▶ [What is being asked]: Some lines below hold "Obligations". Pick them out and copy them.

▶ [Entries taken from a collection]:
----

/-- While no Caller waits for a slot and one is free for the kind, SLOT takes a free slot for its Caller, makes it current and goes on with its number in rd, and SB_PEAK keeps the highest count; where none is free, the Caller waits, or with NOWAIT goes on with all ones and SLOT_NONE. A grant serves the claim that R67 puts first, and with none to serve nothing changes. REL of an own slot releases it once nothing holds it; of another's it does nothing. A release asked for takes effect when the slot's last hold is gone, and not before. KEEP binds an own slot to the SA with no pass counted; ADOPT makes the kept slot of the SA the program's own, with its Step, priority and windows, and current, or answers all ones. A kept slot is released after 16 passes, and not before. USE makes an own slot current. Reserve: only BUS and JOB claims, and the hub's polling, use the last free slots. -/
def Obligations.SlotsAreClaimedAndReleased : Prop :=
  ∀ (s : State) (k : CallerId) (rd ra rb : GReg) (i14 : BitVec 14) (i : SlotId) (x : Slot),
    let me := s.dev.caller k
    let i32 := (s.dev.reg k ra).toNat
    let sb := (s.dev.reg k rb).toNat % 4096
    let adopted := fun (x : Slot) =>
      { x with caller := some k.val, home := some k.val, kept := none, rel := false, mask := s.dev.progMask k, prio := s.dev.progPrio k,
               step := me.fire.bind fun f => if f.job then none else some f.step, sa := (me.fire.map Fire.sa).getD 0 }
    (s.dev.Runs k →
      (∀ kind, (i14.toNat % 8, kind) ∈ [(0, SlotKind.air), (1, .decode), (2, .write), (3, .bus), (4, .job)] → s.dev.slotWaits = [] →
        (s.dev.slotFor kind = true → ∃ j p d, s.dev.slot j = none ∧ j < 256 ∧ Answers (.slot k rd i14) s (d.runAt k (me.pc + 1))
            ∧ d = (((s.dev.drawn.putSlot j (some (newSlot kind (some k) (me.fire.bind fun f => if f.job then none else some f.step)
                ((me.fire.map Fire.sa).getD 0) ((me.fire.map (·.prio)).getD 0)
                ((me.fire.map (·.mask)).getD (s.dev.g FLD_RETIRED_SEG))))).p SB_PEAK_PEAK 0 p).putCaller k
                  fun c => { c with cur := some j }).putReg k rd (BitVec.ofNat 32 j))
        ∧ (s.dev.slotFor kind = false →
            (i14.toNat.testBit 13 = false →
              Answers (.slot k rd i14) s (s.dev.putCaller k fun c => { c with st := .slot rd (i14.toNat % 8) s.dev.cycle }))
            ∧ (i14.toNat.testBit 13 = true → Carries (.slot k rd i14) s k ((s.dev.callerFlag k flagSlotNone true).putReg k rd allOnes))))
      ∧ (s.dev.owns k i32 = true → s.dev.slotHeld i32 = true → Carries (.rel k ra) s k (s.dev.updSlot i32 fun x => { x with rel := true }))
      ∧ (s.dev.owns k i32 = true → s.dev.slotHeld i32 = false →
          Carries (.rel k ra) s k ((s.dev.updSlot i32 fun x => { x with rel := true }).freeSlot i32)
          ∧ ((s.dev.updSlot i32 fun x => { x with rel := true }).freeSlot i32).slot i32 = none)
      ∧ (s.dev.owns k i32 = true →
          Carries (.keep k ra rb) s k
            (s.dev.updSlot i32 fun x => { x with kind := .write, kept := some { sa := sb, passes := 0 }, bound := some sb })
          ∧ Carries (.useSlot k ra) s k (s.dev.putCaller k fun c => { c with cur := some i32 }))
      ∧ (s.dev.owns k i32 = false → Carries (.rel k ra) s k s.dev ∧ Carries (.keep k ra rb) s k s.dev ∧ Carries (.useSlot k ra) s k s.dev)
      ∧ ((s.dev.slotsWhere fun x => x.caller == none && (x.kept.map (·.sa)) == some (i32 % 4096)) = [] →
          Carries (.adopt k rd ra) s k (s.dev.putReg k rd allOnes))
      ∧ ∀ j js, (s.dev.slotsWhere fun x => x.caller == none && (x.kept.map (·.sa)) == some (i32 % 4096)) = j :: js →
          Carries (.adopt k rd ra) s k
            (((s.dev.updSlot j adopted).putCaller k
              fun c => { c with cur := some j }).putReg k rd (BitVec.ofNat 32 j)))
      ∧ (s.dev.slotWinner = none → Answers .slotGrant s s.dev)
      ∧ (∀ prio t kind rd', s.dev.slotWinner = some (prio, t, k.val, kind) → (∃ code, me.st = .slot rd' code t) → me.pc < 16383 →
          ∃ j d, s.dev.slot j = none ∧ Answers .slotGrant s d ∧ (d.caller k).st = .run ∧ (d.caller k).pc = me.pc + 1
            ∧ (d.caller k).cur = some j ∧ d.reg k rd' = (if rd' = 0 then 0 else if rd' < 16 then BitVec.ofNat 32 j else 0)
            ∧ (d.slot j).bind (·.caller) = some k.val)
      ∧ (s.dev.slot i = some x →
          (x.rel = true → s.dev.slotHeld i = false → Answers (.slotRelease i) s (s.dev.freeSlot i))
          ∧ (x.rel = false ∨ s.dev.slotHeld i = true → Answers (.slotRelease i) s s.dev)
          ∧ ∀ q, x.kept = some q →
              (q.passes < 16 → Answers (.keptSlotRelease i) s s.dev)
              ∧ (16 ≤ q.passes → s.dev.cen.held = [] → Answers (.keptSlotRelease i) s (s.dev.dropKept i)))
      ∧ ∀ kind, s.dev.freeSlots ≤ s.dev.sbReserve → (s.dev.slotFor kind = true ↔ (kind = .bus ∨ kind = .job) ∧ 0 < s.dev.freeSlots)

/-- A running Caller with a current slot. CLAIM that the book takes enters a queued claim of the level's tokens and answers them; one that is refused answers all ones with REFUSED, and CLAIM_REFUSED is set. FIELD with level 0 gives up a start of the slot that waits there and ramps an own segment down; a level ramps an own segment with no claim queued, waits for the grant of a queued claim, and with neither is refused. GLIDE from a segment that is not in DRIVE, to one that is neither IDLE nor still to go to the slot, between segments that are no cover neighbours, or with no claim, is refused, with GLIDE_ABORT on both; with a granted claim it starts, with a queued one it waits. SEGL answers the segment whose effective window, as at the firing, holds the angle, all ones where none does; SEAM the end of a segment's window in the direction of rotation; SPOS the tag's stator point, with bit 31 while the ring is not valid, and only bit 31 is sure with no entry. -/
def Obligations.ProgramsDriveTheField : Prop :=
  ∀ (s : State) (k : CallerId) (rd ra rb : GReg) (i : Nat), s.dev.Runs k → (s.dev.caller k).cur = some i →
    let n := (s.dev.reg k ra).toNat
    let lv := (s.dev.reg k rb).toNat
    let own := ClaimOwner.slot i
    let c : Claim := { seg := n, owner := own, tokens := s.dev.tokens n lv, prio := s.dev.progPrio k, cycle := s.dev.cycle, caller := k }
    let most := if s.dev.tempWarn n then 50 else 100
    let mine := (if s.dev.hasGranted n own then s.dev.held n else 0) + s.dev.queuedTokens n own + c.tokens
    let refuse := fun (d : Dev) => d.callerFlag k flagRefused true
    let waiting := fun (x : SegState) => { x with heldStart := some { slot := i, level := lv, kind := .level, due := s.dev.now / 2 + 1 } }
    let gliding := fun (x : SegState) =>
      { x with heldStart := some { slot := i, level := (s.dev.reg k rd).toNat, kind := .glide n, due := s.dev.now / 2 + 1 } }
    let cannot := s.dev.segIsRetired n = true ∨ s.dev.domTakes (fldDom n) = false ∨ s.dev.g SEG_CAL_FSP n = 0 ∨ s.dev.fspEff n = 0
      ∨ s.dev.vdrvLow = true ∨ most < mine
    (n < 24 →
      (¬ cannot → Carries (.claim k rd ra rb) s k ((s.dev.inFld fun f => { f with claims := f.claims ++ [c] }).putReg k rd (BitVec.ofNat 32 c.tokens)))
      ∧ (cannot → Carries (.claim k rd ra rb) s k ((refuse (s.dev.set1 FLD_EVENTS_CLAIM_REFUSED)).putReg k rd allOnes))
      ∧ (lv = 0 → s.dev.hasGranted n own = true →
          Carries (.field k ra rb) s k ((s.dev.dropHeld n i).rampDown n))
      ∧ (lv = 0 → s.dev.hasGranted n own = false → Carries (.field k ra rb) s k (s.dev.dropHeld n i))
      ∧ (lv ≠ 0 → s.dev.hasGranted n own = true → s.dev.hasQueued n own = false →
          Carries (.field k ra rb) s k ((s.dev.putSeg n fun x => { x with tag := s.dev.progTag k }).rampLevel n lv))
      ∧ (lv ≠ 0 → s.dev.hasGranted n own = false → s.dev.hasQueued n own = false → Carries (.field k ra rb) s k (refuse s.dev))
      ∧ (lv ≠ 0 → s.dev.hasGranted n own = false → s.dev.hasQueued n own = true →
          Carries (.field k ra rb) s k
            ((s.dev.putSeg n fun x => { x with tag := s.dev.progTag k }).putSeg n waiting)))
      ∧ (24 ≤ n → Carries (.claim k rd ra rb) s k ((refuse s.dev).putReg k rd allOnes) ∧ Carries (.field k ra rb) s k (refuse s.dev))
      ∧ (s.dev.segState n ≠ segDrive ∨ s.dev.glideReady lv own = false ∨ s.dev.coverPair n lv = false ∨
            (s.dev.hasGranted lv own = false ∧ s.dev.hasQueued lv own = false) →
          Carries (.glide k rd ra rb) s k (refuse ((s.dev.set1 SEG_FAULT_GLIDE_ABORT n).set1 SEG_FAULT_GLIDE_ABORT lv)))
      ∧ (s.dev.segState n = segDrive → s.dev.segState lv = segIdle → s.dev.coverPair n lv = true → s.dev.hasGranted lv own = true →
          Carries (.glide k rd ra rb) s k (s.dev.startGlide n lv (s.dev.reg k rd).toNat))
      ∧ (s.dev.segState n = segDrive → s.dev.glideReady lv own = true → s.dev.coverPair n lv = true → s.dev.hasGranted lv own = false →
          s.dev.hasQueued lv own = true →
          Carries (.glide k rd ra rb) s k (s.dev.putSeg lv gliding))
      ∧ (∀ e, s.dev.progEntry k = some e →
          (∀ seg, e.segAt (s.dev.progMask k) (n % 2 ^ 24) = some seg → Carries (.segl k rd ra) s k (s.dev.putReg k rd (BitVec.ofNat 32 seg)))
          ∧ (e.segAt (s.dev.progMask k) (n % 2 ^ 24) = none → Carries (.segl k rd ra) s k (s.dev.putReg k rd 0xFFFFFFFF))
          ∧ (e.segs.contains n = true →
              let w := e.windowAt (s.dev.progMask k) (e.place n)
              Carries (.seam k rd ra) s k
                (s.dev.putReg k rd (BitVec.ofNat 32 (if s.dev.ringReverse (s.dev.progRing k) then w.1 else w.2.1))))
          ∧ (e.segs.contains n = false → ∃ v, Carries (.seam k rd ra) s k (s.dev.drawn.putReg k rd v)))
      ∧ (∀ p, s.dev.tagPoint (s.dev.progRing k) (n % 4096) = some p →
          Carries (.spos k rd ra) s k
            (s.dev.putReg k rd (BitVec.ofNat 32 (p + if s.dev.ringValid (s.dev.progRing k) then 0 else 2 ^ 31))))
      ∧ (s.dev.tagPoint (s.dev.progRing k) (n % 4096) = none →
          ∃ v : Word, v.getLsbD 31 = true ∧ Carries (.spos k rd ra) s k (s.dev.drawn.putReg k rd v))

----

▶ [Worked solution]:
def Obligations.SlotsAreClaimedAndReleased : Prop :=
def Obligations.ProgramsDriveTheField : Prop :=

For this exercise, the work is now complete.